--- Provided data ---
-- ==== Sys2Proof/Tests/Slice0.lean ====
section
/-! SUPPORT. Tests: decoding of words written out from the spec's encodings, refusals of ill-formed terms, single steps with the
results of 95_test_vectors.md, and for every statement with hypotheses a concrete state that meets them. -/

namespace Sys2Proof.Tests

open Sys2Proof.Machine

/-! ### Ill-formed terms (R9, R106, R110 to R113) -/

theorem test_opcode_three_is_ill_formed : opcodeOk 0x03 = false := by decide
theorem test_reserved_one_is_ill_formed : reservedOk 1 = false := by decide
theorem test_poke_with_too_few_words_is_ill_formed : streamOk (.poke 0 3) 2 9 = false := by decide
theorem test_peek_with_too_little_room_is_ill_formed : streamOk (.peek 0 3) 9 2 = false := by decide
theorem test_symbol_nRD0_START1_is_ill_formed : symbolOk 0b0100000000 = false := by decide
theorem test_bound_zero_is_ill_formed : boundOk (some 0) = false := by decide

/-! ### Decoding: words written out bit by bit (R101 to R105, R110; vectors E1 to E16) -/

/-- E1: OPC 0x01, RSV 0, N 1, ADDR 0x0000000102030405. -/
theorem test_decode_poke : decodeTableWord 128 0x01000000_00000001_00000001_02030405 = some (.poke 0x0000000102030405 1) := by decide
/-- E7: the largest N and the largest address. -/
theorem test_decode_peek : decodeTableWord 128 0x02000000_FFFFFFFF_000000FF_FFFFFFFF = some (.peek 0x000000FFFFFFFFFF 0xFFFFFFFF) := by decide
/-- E12: 11_00000101 10_00000100 10_00000011 10_00000010 10_00000001. -/
theorem test_decode_addr :
    decodeTableWord 56 0b11_00000101_10_00000100_10_00000011_10_00000010_10_00000001 = some (.addr 0x0102030405) := by decide
/-- E13: 10_01111000 10_01010110 10_00110100 10_00010010. -/
theorem test_decode_wdata :
    decodeTableWord 40 0b10_01111000_10_01010110_10_00110100_10_00010010 = some (.wdata 0x12345678) := by decide
/-- E14: 00_01111000 00_01010110 00_00110100 00_00010010. -/
theorem test_decode_rdata : decodeTableWord 40 0b00_01111000_00_01010110_00_00110100_00_00010010 = some .rdata := by decide
/-- R118: the control levels 10. -/
theorem test_decode_rfin : decodeTableWord 8 0b10 = some .rfin := by decide
/-- E8 to E11. -/
theorem test_decode_refuses_opcode_zero : decodeTableWord 128 0 = none := by decide
theorem test_decode_refuses_reserved : decodeTableWord 128 0x01000001_00000001_00000000_00000000 = none := by decide
theorem test_decode_refuses_START_on_beat_one :
    decodeTableWord 56 0b11_00000101_11_00000100_10_00000011_10_00000010_10_00000001 = none := by decide
theorem test_decode_refuses_mixed_nRD : decodeTableWord 40 0b10_01111000_00_01010110_10_00110100_10_00010010 = none := by decide
/-- R107: the tenth symbol 0x201 is a data byte. -/
theorem test_decode_wire : decodeWire ⟨[], [], []⟩
    [0x305, 0x204, 0x203, 0x202, 0x201, 0x278, 0x256, 0x234, 0x212, 0x201, 0x200, 0x200, 0x200] =
      some [.address 0x0102030405, .wrote 0x12345678, .wrote 0x00000001] := by decide

/-! ### States to step from -/

/-- A next state that passes a check. -/
def nextIs (o : Host.Outcome State Fault Refusal) (f : State → Bool) : Bool :=
  match o with
  | .next t => f t
  | .fault _ => false
  | .refused _ => false

/-- The reference responder at the far end, the platform's mask holding pin 4. -/
def bench : State := { State.reset with
  env := .fixture
  owm := { data := 0, start := false, clk := false, nRD := false, nWAIT := false, others := 16 } }

/-- The bench inside a command, at a position. -/
def inCommand (op : Op) (b : BlockPos) (p : PrimPos) (i n : Count) (a : Address) : State := { bench with
  busy := true
  seq := .run b p
  regs := { bench.regs with op := op, a := a, i := i, n := n } }

/-- An offer of a command with two source words and room for two. -/
def offerOf (opc : Byte) (n : Count) (addr : HostAddress) : Offer :=
  { desc := mkDescriptor opc n addr, src := [0x11, 0x22], srcCount := 2, room := 2 }

/-- In the critical section of the first ADDR of a POKE of two words at 0xFE, before beat 0. -/
def beforeBeat : State := { inCommand .poke .head (.addr .drv) 0 2 0xFE with
  irqInhibit := true
  owm := mBus
  owmSaved := bench.owm
  src := [0x11, 0x22]
  pins := { bench.pins with start := true } }

/-- The fourth beat of WDATA(0x12345678) with CLK at 1, the responder one byte short of the word. -/
def lastWriteBeat : State := { inCommand .poke .xfer (.wdata .lo) 0 1 0x0102030405 with
  irqInhibit := true
  owm := mBus
  owmSaved := bench.owm
  src := [0x12345678]
  regs := { (inCommand .poke .xfer (.wdata .lo) 0 1 0x0102030405).regs with w := 0x12345678, k := 3 }
  pins := { clk := true, nRD := true, start := false, dir := .out, dout := 0x12 }
  fix := { bench.fix with ptr := 0x0102030405, wcnt := 3, sh := 0x00345678 } }

/-- At A.WAIT of the second page of a POKE (T5), the responder silent for ever. -/
def silentWait (bound : Option Nat) (polls : Nat) : State := { inCommand .poke .head (.addr .wait) 1 3 0x400 with
  waitBound := bound
  regs := { (inCommand .poke .head (.addr .wait) 1 3 0x400).regs with polls := polls }
  pins := { bench.pins with start := true }
  fix := { bench.fix with script := { listed := [none], beyond := .all (some 0) } } }

/-- A PEEK of two words at 0xFF, at the last sample of its first word, before the page boundary. -/
def pageCrossing : State := { inCommand .peek .xfer (.rdata .smp) 0 2 0xFF with
  readRun := true
  regs := { (inCommand .peek .xfer (.rdata .smp) 0 2 0xFF).regs with k := 3 }
  pins := { clk := true, nRD := false, start := false, dir := .inp, dout := 0 }
  fix := { bench.fix with ptr := 0, drive := some 0 } }

/-! ### Single steps, with the results of 95_test_vectors.md -/

/-- P-A1, A1: MWRITE(0x05, 1) puts the low byte on DATA with START = 1. -/
theorem test_addr_beat_zero_sends_low_byte_with_START : nextIs (exec (.addr 0x0102030405) beforeBeat)
    (fun t => t.pins.dout == 0x05 && t.pins.start && t.owm == mBus) = true := by decide
/-- P-A1: byte 1 goes with START = 0. -/
theorem test_addr_beat_one_clears_START :
    nextIs (exec (.addr 0x0102030405) { beforeBeat with regs := { beforeBeat.regs with k := 1 } })
      (fun t => t.pins.dout == 0x04 && !t.pins.start) = true := by decide
/-- P-W1: after the falling edge of beat 3 the word is at its address and the pointer is one further. -/
theorem test_wdata_last_beat_stores_the_word : nextIs (step lastWriteBeat)
    (fun t => readWord t.fix.mem 0x0102030405 == 0x12345678 && t.fix.ptr == 0x0102030406 && t.seq == .run .xfer (.wdata .cx1)) = true := by decide
/-- P-W2: byte 3 of 0xDEADBEEF is 0xDE. -/
theorem test_wdata_beat_three_sends_high_byte :
    nextIs (exec (.wdata 0xDEADBEEF) { beforeBeat with
      seq := .run .xfer (.wdata .drv), regs := { beforeBeat.regs with k := 3 } })
      (fun t => t.pins.dout == 0xDE && !t.pins.start) = true := by decide
/-- P-R1: with the responder driving 0x12 in beat 3 the word 0x12345678 is complete, and goes to DEST. -/
theorem test_rdata_last_sample_completes_the_word :
    nextIs (exec .rdata { pageCrossing with
      regs := { pageCrossing.regs with w := 0x00345678 }, fix := { pageCrossing.fix with drive := some 0x12 } })
      (fun t => t.regs.w == 0x12345678 && destRead t.dest 0 == some 0x12345678 && t.pins.clk) = true := by decide
/-- B15: at the page boundary Read-Finish comes next, not an address phase. -/
theorem test_rdata_at_a_page_end_leads_to_rfin : nextIs (step pageCrossing)
    (fun t => t.seq == .run .close (.rfin .nRD) && t.regs.a == 0x100 && t.regs.i == 1) = true := by decide
/-- P-F1: nRD rises and the responder stops driving. -/
theorem test_rfin_raises_nRD : nextIs (step { pageCrossing with seq := .run .last (.rfin .nRD) })
    (fun t => t.pins.nRD && t.fix.drive == none && t.pins.clk) = true := by decide
/-- P-F2: with RFIN_CLK_LOW the CLK falls first, while nRD is 0, and nothing is latched. -/
theorem test_rfin_clk_low_is_no_write_beat :
    nextIs (step { pageCrossing with seq := .run .last (.rfin .clk), rfinClkLow := true })
      (fun t => !t.pins.clk && !t.pins.nRD && t.fix.sh == pageCrossing.fix.sh && t.seq == .run .last (.rfin .nRD)) = true := by decide
/-- P3: BUSY rises, A and N are loaded, the first address phase is next. -/
theorem test_poke_accept : nextIs (step { bench with port := [offerOf 0x01 2 0xABCDEF0102030405] })
    (fun t => t.busy && t.regs.a == 0x0102030405 && t.regs.n == 2 && t.seq == .run .head (.addr .nRD) && t.port.isEmpty) = true := by decide
/-- P4: a POKE of no words goes to its end and sends nothing. -/
theorem test_poke_of_no_words : nextIs (step { bench with port := [offerOf 0x01 0 0x1234] })
    (fun t => t.busy && t.seq == .finish && t.pins == bench.pins) = true := by decide
/-- B6: a PEEK of no words still sends its address. -/
theorem test_peek_of_no_words_sends_its_address : nextIs (step { bench with port := [offerOf 0x02 0 0x1234] })
    (fun t => t.seq == .run .head (.addr .nRD) && t.regs.a == 0x1234) = true := by decide
/-- T7: an unknown OPC is refused with CONTRACT and BUSY stays 0. -/
theorem test_unknown_opcode_is_contract : nextIs (step { bench with port := [offerOf 0x03 1 0] })
    (fun t => t.status == { code := 2, place := 3, index := 0, addr := 0 } && !t.busy && t.pins == bench.pins) = true := by decide
/-- T5: two zeros with WAIT_BOUND = 2 are a timeout of word 1 at 0x400, with START left at 1. -/
theorem test_timeout_report : nextIs (step (silentWait (some 2) 2))
    (fun t => t.status == { code := 1, place := 0, index := 1, addr := 0x400 } && !t.busy && t.seq == .idle && t.pins.start) = true := by decide
/-- P5: with no bound the engine stays where it is. -/
theorem test_hang : nextIs (step (silentWait none 0)) (fun t => t == silentWait none 0) = true := by decide
/-- H4: a handler's change of OWM lands at a wait, where IRQ_INHIBIT = 0. -/
theorem test_handler_changes_owm_at_a_wait : nextIs (step { silentWait none 0 with turns := [.handler (.owm mBus)] })
    (fun t => t.owm == mBus && t.seq == (silentWait none 0).seq) = true := by decide
/-- R219: inside the critical section it waits. -/
theorem test_handler_waits_in_the_critical_section :
    nextIs (step { beforeBeat with turns := [.handler (.otherPins 7)] })
      (fun t => t.otherPins == 0 && t.turns == [.handler (.otherPins 7)] && t.seq == .run .head (.addr .hi)) = true := by decide
/-- The host's two questions on the table's rows: each first step after reset runs. -/
theorem test_first_step_runs_poke :
    nextIs (step (State.reset.withFetchWord 128 0x01000000_00000001_00000001_02030405)) (fun t => t.busy && t.regs.n == 1) = true := by decide
theorem test_first_step_runs_rdata : nextIs (step (State.reset.withFetchWord 40 0))
    (fun t => t.pins.dir == .inp && t.busy && !t.pins.start && t.seq == .run .xfer (.rdata .nRD)) = true := by decide
theorem test_first_step_runs_wdata : nextIs (step (State.reset.withFetchWord 40 0b10_01111000_10_01010110_10_00110100_10_00010010))
    (fun t => t.regs.w == 0x12345678 && t.pins.nRD && t.seq == .run .xfer (.wdata .start)) = true := by decide
/-- R100: with BUSY = 0 and no command in flight no primitive runs. -/
theorem test_primitive_alone_is_refused : execRdata State.reset = .refused .notCalled := by rfl
/-- R88: with `delay(j) = 1` for all j every wait samples one 0, then 1, the thousandth too. -/
theorem test_delay_one_for_ever :
    let s : State := { bench with fix := { bench.fix with script := { listed := [], beyond := .all (some 1) }, waits := 1000 } }
    (sampleNWait s).1 = false ∧ (sampleNWait (sampleNWait s).2).1 = true ∧
      (sampleNWait (waitOver (sampleNWait (sampleNWait s).2).2)).1 = false := by decide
---
▶ _Work instructions_
Start at the first line of the entries and stop at the line with "10_00000010 10_00000001. -/". Retype each of those lines exactly, both ends included.

▶ _Exercise solution_
-- ==== Sys2Proof/Tests/Slice0.lean ====
section
/-! SUPPORT. Tests: decoding of words written out from the spec's encodings, refusals of ill-formed terms, single steps with the
results of 95_test_vectors.md, and for every statement with hypotheses a concrete state that meets them. -/

namespace Sys2Proof.Tests

open Sys2Proof.Machine

/-! ### Ill-formed terms (R9, R106, R110 to R113) -/

theorem test_opcode_three_is_ill_formed : opcodeOk 0x03 = false := by decide
theorem test_reserved_one_is_ill_formed : reservedOk 1 = false := by decide
theorem test_poke_with_too_few_words_is_ill_formed : streamOk (.poke 0 3) 2 9 = false := by decide
theorem test_peek_with_too_little_room_is_ill_formed : streamOk (.peek 0 3) 9 2 = false := by decide
theorem test_symbol_nRD0_START1_is_ill_formed : symbolOk 0b0100000000 = false := by decide
theorem test_bound_zero_is_ill_formed : boundOk (some 0) = false := by decide

/-! ### Decoding: words written out bit by bit (R101 to R105, R110; vectors E1 to E16) -/

/-- E1: OPC 0x01, RSV 0, N 1, ADDR 0x0000000102030405. -/
theorem test_decode_poke : decodeTableWord 128 0x01000000_00000001_00000001_02030405 = some (.poke 0x0000000102030405 1) := by decide
/-- E7: the largest N and the largest address. -/
theorem test_decode_peek : decodeTableWord 128 0x02000000_FFFFFFFF_000000FF_FFFFFFFF = some (.peek 0x000000FFFFFFFFFF 0xFFFFFFFF) := by decide
/-- E12: 11_00000101 10_00000100 10_00000011 10_00000010 10_00000001. -/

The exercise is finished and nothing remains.